Former Bush adviser says WikiLeaks disclosures compromise security
SALT LAKE CITY — The disclosures by WikiLeaks of more than 250,000 classified documents are exacting a heavier toll on international U.S. intelligence operations than the media is reporting, warns former University of Utah law professor and retired federal appellate judge Michael McConnell.
A nationally acclaimed constitutional law scholar, from 1987-90 McConnell served on the President's Intelligence Oversight Board, a three-person panel that reported directly to first President Ronald Reagan and then President George H.W. Bush on the efficiency of America's foreign intelligence operations.
"Based on my experience, I think the damage from the recent WikiLeaks affair has been underestimated," McConnell said Thursday. "The government can only make things worse by talking about how bad it is. They can't really say; they have to be kind of closed-mouth about it."
Although many of the WikiLeaks revelations may not appear to be overly damaging at first glance, McConnell believes U.S. interests will invariably suffer as a direct result of intelligence sources becoming compromised.
"I think a lot of people look at it and say, 'Oh wow, what do we know now that we didn't know before?' " he said. "But sources in particular — when (American adversaries) know who's been talking to us, who's been cooperating with us — it's going to make a successful peacekeeping role in places like Afghanistan and Iraq just so much more difficult.
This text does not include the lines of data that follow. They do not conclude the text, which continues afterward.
/-! ### Relative jumps -/

/-- 46_jumps.md R250: `JR e8`, opcode 0x18: the signed offset is added to `pc`, which is past the instruction, modulo 2^16; 3
cycles. -/
def Obligations.RelativeJump : Prop :=
  ∀ (e8 : Byte) (s : State), encode (.jr e8) = [0x18, e8] ∧
    ∃ t, exec (.jr e8) s = .next t ∧ (t.pc.toNat : Int) = (s.pc.toNat + e8.toInt) % 2 ^ 16 ∧
      t = { s with pc := t.pc, cycles := t.cycles } ∧ StepCycles (.jr e8) s t 3

/-- 46_jumps.md R251, R252: `JR NZ,e8` and `JR Z,e8`, taken with 3 cycles and not taken with 2. -/
def Obligations.ConditionalJumpOnZero : Prop :=
  let jumps (i : Byte → Instr) (taken : State → Bool) : Prop := ∀ (e8 : Byte) (s : State),
    (taken s = true → ∃ t, exec (i e8) s = .next t ∧
      (t.pc.toNat : Int) = (s.pc.toNat + e8.toInt) % 2 ^ 16 ∧
      t = { s with pc := t.pc, cycles := t.cycles } ∧ StepCycles (i e8) s t 3) ∧
    (taken s = false → exec (i e8) s = .next s ∧ StepCycles (i e8) s s 2)
  jumps .jrNZ (fun s => !s.f.z) ∧ jumps .jrZ (fun s => s.f.z)

/-- `JR NC,e8` and `JR C,e8` under `JR_CARRY_MODE = implemented` (46_jumps.md R253, R254; the parameter is open, the spec's decision
D11: log 3). -/
def Obligations.ConditionalJumpOnCarryWhenImplemented : Prop :=
  let jumps (i : Byte → Instr) (taken : State → Bool) : Prop := ∀ (e8 : Byte) (s : State),
    s.jrCarryMode = .implemented →
    (taken s = true → ∃ t, exec (i e8) s = .next t ∧
      (t.pc.toNat : Int) = (s.pc.toNat + e8.toInt) % 2 ^ 16 ∧
      t = { s with pc := t.pc, cycles := t.cycles } ∧ StepCycles (i e8) s t 3) ∧
    (taken s = false → exec (i e8) s = .next s ∧ StepCycles (i e8) s s 2)
  jumps .jrNC (fun s => !s.f.c) ∧ jumps .jrC (fun s => s.f.c)

/-- `JR NC,e8` and `JR C,e8` under `JR_CARRY_MODE = fault`: `ExecutionError`, always, whatever the flags, with nothing changed but the
record (46_jumps.md R253, R254, 60_exceptions.md R302; decision D11: log 3; the record: decision D17, log 7). -/
def Obligations.CarryJumpFaultsWhenUnsupported : Prop :=
  ∀ (e8 : Byte) (s : State), s.jrCarryMode = .fault →
    exec (.jrNC e8) s = .fault (.executionError .nc { s with fault := some (.executionError .nc) }) ∧
    exec (.jrC e8) s = .fault (.executionError .c { s with fault := some (.executionError .c) })

/-! ### Control -/

/-- `NOP` and `STOP` (47_control.md R270, R271): one changes nothing, the other `halted` alone. That `STOP` is one byte is the spec's
decision D12: log 24. The clause `step t = .refused .noStepHalted`: that no step is enabled on a halted core is the spec's decision
D18 (40_step_cycle.md R130 marks it), and that a call of `step` answers this as a refusal is the model's, DEDUCED: log 8. -/
def Obligations.NopAndStop : Prop :=
  ∀ s : State,
    (exec .nop s = .next s ∧ StepCycles .nop s s 1) ∧
    ∃ t, exec .stop s = .next t ∧ t = { s with halted := true } ∧ StepCycles .stop s t 1 ∧
      step t = .refused .noStepHalted
end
"Something I became aware of by having the highest level of security clearance you can have is how damaging leaks can be even when the immediate subject matter does not seem to be that important but because of what the enemy can learn about methods and sources. Even seemingly innocuous information can be very damaging."
McConnell, 55, worked as a professor at the University of Utah S.J. Quinney College of Law from 1997-2009. He joined the U.S. 10th Circuit Court of Appeals in 2002 after being nominated by President George W. Bush. Following seven years teaching part time at the U. and serving on the 10th Circuit bench, McConnell resigned both positions last year to become director of the Stanford Constitutional Law Center. He is a member of the Deseret News Editorial Advisory Board.